Katharine Gordon, pro bono coordinator and staff attorney for the California-based immigration legal services organization Al Otro Lado, said that granting asylum requires a case-by-case assessment, and that blanket statements often cause confusion about what rights asylum seekers have to pursue their case.

"It's such a legally complex issue that people think that the attorney general just said something, and they can't challenge it," she said. "So that's going to lead directly to people dying, and directly to people losing their asylum cases or not even pursuing avenues for protection."

Gordon, who works much of the year in Tijuana, Mexico, said that asylum seekers should continue to seek legal counsel, and that legal and religious groups should continue advocating on their behalf.

Central American migrants sleep outside Our Lady of Guadalupe Cathedral in Ciudad Juarez, Mexico, July 14. (CNS/Reuters/Jose Luis Gonzalez)

Catholic tradition has long supported the right of people to seek asylum when family members face threats of persecution, said Kristin Heyer, a theologian at Boston College who has written extensively on immigration ethics and family values. That belief, she said, is rooted in the biblical call to welcome the stranger and in teachings on universal human rights, including the freedom to migrate to live free from fear of violence or retaliation.

Heyer said Catholic teaching aligns with the view in a 2015 ruling by the 9th U.S. Circuit Court of Appeals that deemed the family "the quintessential particular social group."

"In the Catholic tradition, family relationships are fundamentally sacred and families are understood to be central social institutions in need of protection. Families are basic cells of civil society and 'schools of deeper humanity,'" she told NCR in an email.

Heyer added that asylum policies that undermine the family as a primary social group "jeopardize human dignity and threaten the common good."

In Central America, the family is especially seen as a central institution, Heyer said. In particular, the cultural value of familismo "intensifies the connection of familial relationships to members' identities," she said, and places strong value on those relationships and obligations.

"Family serves as the primary organizing structure in many Central American asylees and migrants' lives, for their social identity is relational rather than individual," Heyer said.

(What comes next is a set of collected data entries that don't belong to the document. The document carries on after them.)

/-! ### modCopy changes copies alone -/

@[simp] theorem State.modCopy_now (s : State) (c : Nat) (g : Copy → Copy) : (s.modCopy c g).now = s.now := rfl
@[simp] theorem State.modCopy_agenda (s : State) (c : Nat) (g : Copy → Copy) : (s.modCopy c g).agenda = s.agenda := rfl
@[simp] theorem State.modCopy_kept (s : State) (c : Nat) (g : Copy → Copy) : (s.modCopy c g).kept = s.kept := rfl
@[simp] theorem State.modCopy_free (s : State) (c : Nat) (g : Copy → Copy) : (s.modCopy c g).free = s.free := rfl
@[simp] theorem State.modCopy_nextKey (s : State) (c : Nat) (g : Copy → Copy) : (s.modCopy c g).nextKey = s.nextKey := rfl
@[simp] theorem State.modCopy_irq (s : State) (c : Nat) (g : Copy → Copy) : (s.modCopy c g).irq = s.irq := rfl
@[simp] theorem State.modCopy_hostOut (s : State) (c : Nat) (g : Copy → Copy) : (s.modCopy c g).hostOut = s.hostOut := rfl
@[simp] theorem State.modCopy_trace (s : State) (c : Nat) (g : Copy → Copy) : (s.modCopy c g).trace = s.trace := rfl
@[simp] theorem State.modCopy_mem (s : State) (c : Nat) (g : Copy → Copy) : (s.modCopy c g).mem = s.mem := rfl
@[simp] theorem State.modCopy_towers (s : State) (c : Nat) (g : Copy → Copy) : (s.modCopy c g).towers = s.towers := rfl
@[simp] theorem State.modCopy_hub (s : State) (c : Nat) (g : Copy → Copy) : (s.modCopy c g).hub = s.hub := rfl
@[simp] theorem State.modCopy_fab (s : State) (c : Nat) (g : Copy → Copy) : (s.modCopy c g).fab = s.fab := rfl
@[simp] theorem State.modCopy_wqs (s : State) (c : Nat) (g : Copy → Copy) : (s.modCopy c g).wqs = s.wqs := rfl
@[simp] theorem State.modCopy_rr (s : State) (c : Nat) (g : Copy → Copy) : (s.modCopy c g).rr = s.rr := rfl
@[simp] theorem State.modCopy_lastSlot (s : State) (c : Nat) (g : Copy → Copy) : (s.modCopy c g).lastSlot = s.lastSlot := rfl
@[simp] theorem State.modCopy_eqs (s : State) (c : Nat) (g : Copy → Copy) : (s.modCopy c g).eqs = s.eqs := rfl
@[simp] theorem State.modCopy_launches (s : State) (c : Nat) (g : Copy → Copy) : (s.modCopy c g).launches = s.launches := rfl
@[simp] theorem State.modCopy_nextGrid (s : State) (c : Nat) (g : Copy → Copy) : (s.modCopy c g).nextGrid = s.nextGrid := rfl
@[simp] theorem State.modCopy_teams (s : State) (c : Nat) (g : Copy → Copy) : (s.modCopy c g).teams = s.teams := rfl
@[simp] theorem State.modCopy_runs (s : State) (c : Nat) (g : Copy → Copy) : (s.modCopy c g).runs = s.runs := rfl
@[simp] theorem State.modCopy_cur (s : State) (c : Nat) (g : Copy → Copy) : (s.modCopy c g).cur = s.cur := rfl
@[simp] theorem State.modCopy_reqs (s : State) (c : Nat) (g : Copy → Copy) : (s.modCopy c g).reqs = s.reqs := rfl
@[simp] theorem State.modCopy_sideLog (s : State) (c : Nat) (g : Copy → Copy) : (s.modCopy c g).sideLog = s.sideLog := rfl
@[simp] theorem State.modCopy_faults (s : State) (c : Nat) (g : Copy → Copy) : (s.modCopy c g).faults = s.faults := rfl
@[simp] theorem State.modCopy_nextFid (s : State) (c : Nat) (g : Copy → Copy) : (s.modCopy c g).nextFid = s.nextFid := rfl
theorem State.modCopy_copies (s : State) (c : Nat) (g : Copy → Copy) : (s.modCopy c g).copies = (s.copies.map fun q => if q.id == c then g q else q) := rfl
@[simp] theorem State.modCopy_acc (s : State) (c : Nat) (g : Copy → Copy) : (s.modCopy c g).acc = s.acc := rfl
@[simp] theorem State.modCopy_scale (s : State) (c : Nat) (g : Copy → Copy) : (s.modCopy c g).scale = s.scale := rfl
@[simp] theorem State.modCopy_streams (s : State) (c : Nat) (g : Copy → Copy) : (s.modCopy c g).streams = s.streams := rfl
@[simp] theorem State.modCopy_mmas (s : State) (c : Nat) (g : Copy → Copy) : (s.modCopy c g).mmas = s.mmas := rfl
@[simp] theorem State.modCopy_passes (s : State) (c : Nat) (g : Copy → Copy) : (s.modCopy c g).passes = s.passes := rfl
@[simp] theorem State.modCopy_passWin (s : State) (c : Nat) (g : Copy → Copy) : (s.modCopy c g).passWin = s.passWin := rfl
@[simp] theorem State.modCopy_soft (s : State) (c : Nat) (g : Copy → Copy) : (s.modCopy c g).soft = s.soft := rfl
@[simp] theorem State.modCopy_saigaLast (s : State) (c : Nat) (g : Copy → Copy) : (s.modCopy c g).saigaLast = s.saigaLast := rfl

/-! ### modMma changes mmas alone -/

@[simp] theorem State.modMma_now (s : State) (m : Nat) (g : Mma → Mma) : (s.modMma m g).now = s.now := rfl
@[simp] theorem State.modMma_agenda (s : State) (m : Nat) (g : Mma → Mma) : (s.modMma m g).agenda = s.agenda := rfl
@[simp] theorem State.modMma_kept (s : State) (m : Nat) (g : Mma → Mma) : (s.modMma m g).kept = s.kept := rfl
@[simp] theorem State.modMma_free (s : State) (m : Nat) (g : Mma → Mma) : (s.modMma m g).free = s.free := rfl
@[simp] theorem State.modMma_nextKey (s : State) (m : Nat) (g : Mma → Mma) : (s.modMma m g).nextKey = s.nextKey := rfl
@[simp] theorem State.modMma_irq (s : State) (m : Nat) (g : Mma → Mma) : (s.modMma m g).irq = s.irq := rfl
@[simp] theorem State.modMma_hostOut (s : State) (m : Nat) (g : Mma → Mma) : (s.modMma m g).hostOut = s.hostOut := rfl
@[simp] theorem State.modMma_trace (s : State) (m : Nat) (g : Mma → Mma) : (s.modMma m g).trace = s.trace := rfl
@[simp] theorem State.modMma_mem (s : State) (m : Nat) (g : Mma → Mma) : (s.modMma m g).mem = s.mem := rfl
@[simp] theorem State.modMma_towers (s : State) (m : Nat) (g : Mma → Mma) : (s.modMma m g).towers = s.towers := rfl
@[simp] theorem State.modMma_hub (s : State) (m : Nat) (g : Mma → Mma) : (s.modMma m g).hub = s.hub := rfl
@[simp] theorem State.modMma_fab (s : State) (m : Nat) (g : Mma → Mma) : (s.modMma m g).fab = s.fab := rfl
@[simp] theorem State.modMma_wqs (s : State) (m : Nat) (g : Mma → Mma) : (s.modMma m g).wqs = s.wqs := rfl
@[simp] theorem State.modMma_rr (s : State) (m : Nat) (g : Mma → Mma) : (s.modMma m g).rr = s.rr := rfl
@[simp] theorem State.modMma_lastSlot (s : State) (m : Nat) (g : Mma → Mma) : (s.modMma m g).lastSlot = s.lastSlot := rfl
@[simp] theorem State.modMma_eqs (s : State) (m : Nat) (g : Mma → Mma) : (s.modMma m g).eqs = s.eqs := rfl
@[simp] theorem State.modMma_launches (s : State) (m : Nat) (g : Mma → Mma) : (s.modMma m g).launches = s.launches := rfl
@[simp] theorem State.modMma_nextGrid (s : State) (m : Nat) (g : Mma → Mma) : (s.modMma m g).nextGrid = s.nextGrid := rfl
@[simp] theorem State.modMma_teams (s : State) (m : Nat) (g : Mma → Mma) : (s.modMma m g).teams = s.teams := rfl
@[simp] theorem State.modMma_runs (s : State) (m : Nat) (g : Mma → Mma) : (s.modMma m g).runs = s.runs := rfl
@[simp] theorem State.modMma_cur (s : State) (m : Nat) (g : Mma → Mma) : (s.modMma m g).cur = s.cur := rfl
@[simp] theorem State.modMma_reqs (s : State) (m : Nat) (g : Mma → Mma) : (s.modMma m g).reqs = s.reqs := rfl
@[simp] theorem State.modMma_sideLog (s : State) (m : Nat) (g : Mma → Mma) : (s.modMma m g).sideLog = s.sideLog := rfl
@[simp] theorem State.modMma_faults (s : State) (m : Nat) (g : Mma → Mma) : (s.modMma m g).faults = s.faults := rfl
@[simp] theorem State.modMma_nextFid (s : State) (m : Nat) (g : Mma → Mma) : (s.modMma m g).nextFid = s.nextFid := rfl
@[simp] theorem State.modMma_copies (s : State) (m : Nat) (g : Mma → Mma) : (s.modMma m g).copies = s.copies := rfl
@[simp] theorem State.modMma_acc (s : State) (m : Nat) (g : Mma → Mma) : (s.modMma m g).acc = s.acc := rfl
@[simp] theorem State.modMma_scale (s : State) (m : Nat) (g : Mma → Mma) : (s.modMma m g).scale = s.scale := rfl
@[simp] theorem State.modMma_streams (s : State) (m : Nat) (g : Mma → Mma) : (s.modMma m g).streams = s.streams := rfl
theorem State.modMma_mmas (s : State) (m : Nat) (g : Mma → Mma) : (s.modMma m g).mmas = (s.mmas.map fun q => if q.id == m then g q else q) := rfl
@[simp] theorem State.modMma_passes (s : State) (m : Nat) (g : Mma → Mma) : (s.modMma m g).passes = s.passes := rfl
@[simp] theorem State.modMma_passWin (s : State) (m : Nat) (g : Mma → Mma) : (s.modMma m g).passWin = s.passWin := rfl
@[simp] theorem State.modMma_soft (s : State) (m : Nat) (g : Mma → Mma) : (s.modMma m g).soft = s.soft := rfl
@[simp] theorem State.modMma_saigaLast (s : State) (m : Nat) (g : Mma → Mma) : (s.modMma m g).saigaLast = s.saigaLast := rfl

/-! ### modFault changes faults alone -/

@[simp] theorem State.modFault_now (s : State) (n : Nat) (g : FaultEntry → FaultEntry) : (s.modFault n g).now = s.now := rfl
@[simp] theorem State.modFault_agenda (s : State) (n : Nat) (g : FaultEntry → FaultEntry) : (s.modFault n g).agenda = s.agenda := rfl
@[simp] theorem State.modFault_kept (s : State) (n : Nat) (g : FaultEntry → FaultEntry) : (s.modFault n g).kept = s.kept := rfl
@[simp] theorem State.modFault_free (s : State) (n : Nat) (g : FaultEntry → FaultEntry) : (s.modFault n g).free = s.free := rfl
@[simp] theorem State.modFault_nextKey (s : State) (n : Nat) (g : FaultEntry → FaultEntry) : (s.modFault n g).nextKey = s.nextKey := rfl
@[simp] theorem State.modFault_irq (s : State) (n : Nat) (g : FaultEntry → FaultEntry) : (s.modFault n g).irq = s.irq := rfl
@[simp] theorem State.modFault_hostOut (s : State) (n : Nat) (g : FaultEntry → FaultEntry) : (s.modFault n g).hostOut = s.hostOut := rfl
@[simp] theorem State.modFault_trace (s : State) (n : Nat) (g : FaultEntry → FaultEntry) : (s.modFault n g).trace = s.trace := rfl
@[simp] theorem State.modFault_mem (s : State) (n : Nat) (g : FaultEntry → FaultEntry) : (s.modFault n g).mem = s.mem := rfl
@[simp] theorem State.modFault_towers (s : State) (n : Nat) (g : FaultEntry → FaultEntry) : (s.modFault n g).towers = s.towers := rfl
@[simp] theorem State.modFault_hub (s : State) (n : Nat) (g : FaultEntry → FaultEntry) : (s.modFault n g).hub = s.hub := rfl
@[simp] theorem State.modFault_fab (s : State) (n : Nat) (g : FaultEntry → FaultEntry) : (s.modFault n g).fab = s.fab := rfl
@[simp] theorem State.modFault_wqs (s : State) (n : Nat) (g : FaultEntry → FaultEntry) : (s.modFault n g).wqs = s.wqs := rfl
@[simp] theorem State.modFault_rr (s : State) (n : Nat) (g : FaultEntry → FaultEntry) : (s.modFault n g).rr = s.rr := rfl
@[simp] theorem State.modFault_lastSlot (s : State) (n : Nat) (g : FaultEntry → FaultEntry) : (s.modFault n g).lastSlot = s.lastSlot := rfl
@[simp] theorem State.modFault_eqs (s : State) (n : Nat) (g : FaultEntry → FaultEntry) : (s.modFault n g).eqs = s.eqs := rfl
@[simp] theorem State.modFault_launches (s : State) (n : Nat) (g : FaultEntry → FaultEntry) : (s.modFault n g).launches = s.launches := rfl
@[simp] theorem State.modFault_nextGrid (s : State) (n : Nat) (g : FaultEntry → FaultEntry) : (s.modFault n g).nextGrid = s.nextGrid := rfl
@[simp] theorem State.modFault_teams (s : State) (n : Nat) (g : FaultEntry → FaultEntry) : (s.modFault n g).teams = s.teams := rfl
@[simp] theorem State.modFault_runs (s : State) (n : Nat) (g : FaultEntry → FaultEntry) : (s.modFault n g).runs = s.runs := rfl
@[simp] theorem State.modFault_cur (s : State) (n : Nat) (g : FaultEntry → FaultEntry) : (s.modFault n g).cur = s.cur := rfl
@[simp] theorem State.modFault_reqs (s : State) (n : Nat) (g : FaultEntry → FaultEntry) : (s.modFault n g).reqs = s.reqs := rfl
@[simp] theorem State.modFault_sideLog (s : State) (n : Nat) (g : FaultEntry → FaultEntry) : (s.modFault n g).sideLog = s.sideLog := rfl
theorem State.modFault_faults (s : State) (n : Nat) (g : FaultEntry → FaultEntry) : (s.modFault n g).faults = (s.faults.map fun q => if q.fid == n then g q else q) := rfl
@[simp] theorem State.modFault_nextFid (s : State) (n : Nat) (g : FaultEntry → FaultEntry) : (s.modFault n g).nextFid = s.nextFid := rfl
@[simp] theorem State.modFault_copies (s : State) (n : Nat) (g : FaultEntry → FaultEntry) : (s.modFault n g).copies = s.copies := rfl
@[simp] theorem State.modFault_acc (s : State) (n : Nat) (g : FaultEntry → FaultEntry) : (s.modFault n g).acc = s.acc := rfl
@[simp] theorem State.modFault_scale (s : State) (n : Nat) (g : FaultEntry → FaultEntry) : (s.modFault n g).scale = s.scale := rfl
@[simp] theorem State.modFault_streams (s : State) (n : Nat) (g : FaultEntry → FaultEntry) : (s.modFault n g).streams = s.streams := rfl
@[simp] theorem State.modFault_mmas (s : State) (n : Nat) (g : FaultEntry → FaultEntry) : (s.modFault n g).mmas = s.mmas := rfl
@[simp] theorem State.modFault_passes (s : State) (n : Nat) (g : FaultEntry → FaultEntry) : (s.modFault n g).passes = s.passes := rfl
@[simp] theorem State.modFault_passWin (s : State) (n : Nat) (g : FaultEntry → FaultEntry) : (s.modFault n g).passWin = s.passWin := rfl
@[simp] theorem State.modFault_soft (s : State) (n : Nat) (g : FaultEntry → FaultEntry) : (s.modFault n g).soft = s.soft := rfl
@[simp] theorem State.modFault_saigaLast (s : State) (n : Nat) (g : FaultEntry → FaultEntry) : (s.modFault n g).saigaLast = s.saigaLast := rfl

U.S. Attorney General William Barr is seen at the 2019 Prison Reform Summit in the East Room of the White House in Washington April 1. (CNS/Reuters/Yuri Gripas)

In his decision, Barr, who himself is a Catholic, argued it is insufficient in asylum cases whether "the applicant's society (or societies in general) place great significance on the concept of the family. If this were the case, virtually everyone in that society would be a member of a cognizable particular social group.

"The fact that 'nuclear families' or some other widely recognized family unit generally carry societal importance says nothing about whether a specific nuclear family would be 'recognizable by society at large.' The average family — even if it would otherwise satisfy the immutability and particularity requirements — is unlikely to be so recognized," Barr wrote.

Jenkins of CLINIC said that argument falls short, in that every person also has a race and nationality. He added it misses the question posed in the law, which is are you persecuted on account of that trait, belief or membership?

He said that Barr is following former Attorney General Jeff Sessions in "trying to transform immigration courts into deportation courts."

Several major legal organizations, including the National Association of Immigration Judges and the American Bar Association, have called for creating an independent immigration court system separate from the Justice Department and political influence.

"We are seeing the folly of having a law enforcement officer also be by himself the supreme court of immigration," Jenkins said.